Biri küçük, diğeri büyük iki kız kardeş, hanım hanımcık gül gibi geçinip gidecekleri yerde, sürekli saç saça baş başa dövüşür, dövüşmedikleri zaman da ağız dalaşı yaparlarmış. Aylar, yıllar kavga, dövüşle geçmiş. Bıçak yarası geçer ama, dil yarası geçmezmiş. Birbirlerini affedemeyecek duruma gelmişlerdir artık. Bir gün birlikte, odun toplamaya gitmişler. Yolda kız kardeşler birbirlerine söylemediklerini bırakmamışlar. Odunlar toplanmış yola çıkacaklar, çeneleri yine kapanmamış. Demetleri sırtlarına almışlar, hala ağız dalaşı devam etmekte.

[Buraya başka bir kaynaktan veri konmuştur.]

-- ==== Sys2Proof/Laws/LaterTime.lean ====
section
/-!
SUPPORT. What a block can come to (`Blk.Later`) through the operations of Machine/Time.
-/

namespace Sys2Proof.Machine

theorem Blk.setAddend_later {r : Blk} {s : Blk} (v : ℕ) (hs : r.Later s) : r.Later (Blk.setAddend s v) := by
  unfold Blk.setAddend
  try lift_lets
  repeat' (first | with_reducible assumption | with_reducible (first | apply Blk.setVal_later) | with_reducible apply Blk.foldl_later | with_reducible (refine Blk.later_fst (by assumption) ?_) | with_reducible (refine Blk.later_some (by assumption) ?_) | (intro s; (have hs : Blk.Later r s := ?_); clear_value s; rotate_left; unfold s) | (intro s; (have hs : Blk.Later r s.1 := ?_); clear_value s; rotate_left; unfold s) | (intro f; (have hc : _ → Blk := f); clear hc; (try unfold f); clear f) | (intro f; (have hc : _ → _ → Blk := f); clear hc; (try unfold f); clear f) | (intro f; (have hc : _ → _ → _ → Blk := f); clear hc; (try unfold f); clear f) | (intro x; (have hc : Cmp := x); clear hc) | (intro x; (have hc : Acc := x); clear hc) | (intro x; clear_value x) | split | (intro s x hs) | lift_lets | (show _ = _; rfl) | with_reducible apply Blk.foldl_fst_later | (with_reducible apply Blk.Later.put; (first | with_reducible assumption | with_reducible (first | apply Blk.setVal_later) | with_reducible apply Blk.foldl_later | with_reducible (refine Blk.later_fst (by assumption) ?_) | with_reducible (refine Blk.later_some (by assumption) ?_) | (intro s; (have hs : Blk.Later r s := ?_); clear_value s; rotate_left; unfold s) | (intro s; (have hs : Blk.Later r s.1 := ?_); clear_value s; rotate_left; unfold s) | (intro f; (have hc : _ → Blk := f); clear hc; (try unfold f); clear f) | (intro f; (have hc : _ → _ → Blk := f); clear hc; (try unfold f); clear f) | (intro f; (have hc : _ → _ → _ → Blk := f); clear hc; (try unfold f); clear f) | (intro x; (have hc : Cmp := x); clear hc) | (intro x; (have hc : Acc := x); clear hc) | (intro x; clear_value x) | split | (intro s x hs) | lift_lets | (show _ = _; rfl) | with_reducible apply Blk.foldl_fst_later | assumption | intro x)) | assumption | intro x)

theorem Blk.putTto_later {r : Blk} {s : Blk} (n : ℕ) (x2 : Option Tto) (hs : r.Later s) : r.Later (Blk.putTto s n x2) := by
  unfold Blk.putTto
  try lift_lets
  repeat' (first | with_reducible assumption | with_reducible (first | apply Blk.setF_later) | with_reducible apply Blk.foldl_later | with_reducible (refine Blk.later_fst (by assumption) ?_) | with_reducible (refine Blk.later_some (by assumption) ?_) | (intro s; (have hs : Blk.Later r s := ?_); clear_value s; rotate_left; unfold s) | (intro s; (have hs : Blk.Later r s.1 := ?_); clear_value s; rotate_left; unfold s) | (intro f; (have hc : _ → Blk := f); clear hc; (try unfold f); clear f) | (intro f; (have hc : _ → _ → Blk := f); clear hc; (try unfold f); clear f) | (intro f; (have hc : _ → _ → _ → Blk := f); clear hc; (try unfold f); clear f) | (intro x; (have hc : Cmp := x); clear hc) | (intro x; (have hc : Acc := x); clear hc) | (intro x; clear_value x) | split | (intro s x hs) | lift_lets | (show _ = _; rfl) | with_reducible apply Blk.foldl_fst_later | (with_reducible apply Blk.Later.put; (first | with_reducible assumption | with_reducible (first | apply Blk.setF_later) | with_reducible apply Blk.foldl_later | with_reducible (refine Blk.later_fst (by assumption) ?_) | with_reducible (refine Blk.later_some (by assumption) ?_) | (intro s; (have hs : Blk.Later r s := ?_); clear_value s; rotate_left; unfold s) | (intro s; (have hs : Blk.Later r s.1 := ?_); clear_value s; rotate_left; unfold s) | (intro f; (have hc : _ → Blk := f); clear hc; (try unfold f); clear f) | (intro f; (have hc : _ → _ → Blk := f); clear hc; (try unfold f); clear f) | (intro f; (have hc : _ → _ → _ → Blk := f); clear hc; (try unfold f); clear f) | (intro x; (have hc : Cmp := x); clear hc) | (intro x; (have hc : Acc := x); clear hc) | (intro x; clear_value x) | split | (intro s x hs) | lift_lets | (show _ = _; rfl) | with_reducible apply Blk.foldl_fst_later | assumption | intro x)) | assumption | intro x)

theorem Blk.ttoMiss_later {r : Blk} {s : Blk} (n : ℕ) (x2 : Tto) (t : ℤ) (hs : r.Later s) : r.Later (Blk.ttoMiss s n x2 t) := by
  unfold Blk.ttoMiss
  try lift_lets
  repeat' (first | with_reducible assumption | with_reducible (first | apply Blk.putTto_later | apply Blk.raise_later | apply Blk.setF_later) | with_reducible apply Blk.foldl_later | with_reducible (refine Blk.later_fst (by assumption) ?_) | with_reducible (refine Blk.later_some (by assumption) ?_) | (intro s; (have hs : Blk.Later r s := ?_); clear_value s; rotate_left; unfold s) | (intro s; (have hs : Blk.Later r s.1 := ?_); clear_value s; rotate_left; unfold s) | (intro f; (have hc : _ → Blk := f); clear hc; (try unfold f); clear f) | (intro f; (have hc : _ → _ → Blk := f); clear hc; (try unfold f); clear f) | (intro f; (have hc : _ → _ → _ → Blk := f); clear hc; (try unfold f); clear f) | (intro x; (have hc : Cmp := x); clear hc) | (intro x; (have hc : Acc := x); clear hc) | (intro x; clear_value x) | split | (intro s x hs) | lift_lets | (show _ = _; rfl) | with_reducible apply Blk.foldl_fst_later | assumption | intro x)

theorem ttoArm_later {r : Blk} {s : Blk} (n : ℕ) (hs : r.Later s) : r.Later (ttoArm n s) := by
  unfold ttoArm
  try lift_lets
  repeat' (first | with_reducible assumption | with_reducible (first | apply Blk.ttoMiss_later | apply Blk.putTto_later) | with_reducible apply Blk.foldl_later | with_reducible (refine Blk.later_fst (by assumption) ?_) | with_reducible (refine Blk.later_some (by assumption) ?_) | (intro s; (have hs : Blk.Later r s := ?_); clear_value s; rotate_left; unfold s) | (intro s; (have hs : Blk.Later r s.1 := ?_); clear_value s; rotate_left; unfold s) | (intro f; (have hc : _ → Blk := f); clear hc; (try unfold f); clear f) | (intro f; (have hc : _ → _ → Blk := f); clear hc; (try unfold f); clear f) | (intro f; (have hc : _ → _ → _ → Blk := f); clear hc; (try unfold f); clear f) | (intro x; (have hc : Cmp := x); clear hc) | (intro x; (have hc : Acc := x); clear hc) | (intro x; clear_value x) | split | (intro s x hs) | lift_lets | (show _ = _; rfl) | with_reducible apply Blk.foldl_fst_later | assumption | intro x)

theorem ttoDisarm_later {r : Blk} {s : Blk} (n : ℕ) (hs : r.Later s) : r.Later (ttoDisarm n s) := by
  unfold ttoDisarm
  try lift_lets
  repeat' (first | with_reducible assumption | with_reducible (first | apply Blk.putTto_later) | with_reducible apply Blk.foldl_later | with_reducible (refine Blk.later_fst (by assumption) ?_) | with_reducible (refine Blk.later_some (by assumption) ?_) | (intro s; (have hs : Blk.Later r s := ?_); clear_value s; rotate_left; unfold s) | (intro s; (have hs : Blk.Later r s.1 := ?_); clear_value s; rotate_left; unfold s) | (intro f; (have hc : _ → Blk := f); clear hc; (try unfold f); clear f) | (intro f; (have hc : _ → _ → Blk := f); clear hc; (try unfold f); clear f) | (intro f; (have hc : _ → _ → _ → Blk := f); clear hc; (try unfold f); clear f) | (intro x; (have hc : Cmp := x); clear hc) | (intro x; (have hc : Acc := x); clear hc) | (intro x; clear_value x) | split | (intro s x hs) | lift_lets | (show _ = _; rfl) | with_reducible apply Blk.foldl_fst_later | assumption | intro x)

theorem ttoEdge_later {r : Blk} {s : Blk} (n : ℕ) (t : ℕ) (hs : r.Later s) : r.Later (ttoEdge n t s) := by
  unfold ttoEdge
  try lift_lets
  repeat' (first | with_reducible assumption | with_reducible (first | apply Blk.advance_later | apply Blk.emit_later | apply Blk.putTto_later | apply Blk.setF_later) | with_reducible apply Blk.foldl_later | with_reducible (refine Blk.later_fst (by assumption) ?_) | with_reducible (refine Blk.later_some (by assumption) ?_) | (intro s; (have hs : Blk.Later r s := ?_); clear_value s; rotate_left; unfold s) | (intro s; (have hs : Blk.Later r s.1 := ?_); clear_value s; rotate_left; unfold s) | (intro f; (have hc : _ → Blk := f); clear hc; (try unfold f); clear f) | (intro f; (have hc : _ → _ → Blk := f); clear hc; (try unfold f); clear f) | (intro f; (have hc : _ → _ → _ → Blk := f); clear hc; (try unfold f); clear f) | (intro x; (have hc : Cmp := x); clear hc) | (intro x; (have hc : Acc := x); clear hc) | (intro x; clear_value x) | split | (intro s x hs) | lift_lets | (show _ = _; rfl) | with_reducible apply Blk.foldl_fst_later | assumption | intro x)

Küçük olan kız "Belim ağrıdı" diye söylenmiş.
Büyük kız da "Gözün ağrısın" diye söylenince açmış ağzını, yummuş gözünü. Küçük kızın sabırcığı tükenmiş, yürekten bir ah çekerek başlamış kötü duaya;
– Senin gibi ablam olacağına olmaz olsun. Dağ olasın, taş olasın, uzun uzun kışların olsun. Belimdeki ağrı senin adın, seller ile yağmurlar muradın olsun
Ablası durur mu? O da bırakmış odun demetini yere, başlamış veriştirmeye;
– Senin gibi bir kardeşim olacağına taş olsun. Eteklerin bayır, saçların çayır olsun. Başın dilin kadar sivri, yamaçların boynun gibi eğri, adın ise benim gibi Ağrı olsun.Kız kardeşler bu şekilde atışmaya devam ederken bir gürültü kopmuş ve ortalığı toz bulutu kaplamış. Biraz sonra yaylada, iki yüce dağ sivrilmiş. Biri Küçük Ağrı, diğeri Büyük Ağrı.
İki geçimsiz kız kardeş, çetin, hırçın iki dağ. El yarası geçer ama dil yarası geçmez. Bazen dil yarasının ağrısı böyle taşlaşır, koca bir dağ olur.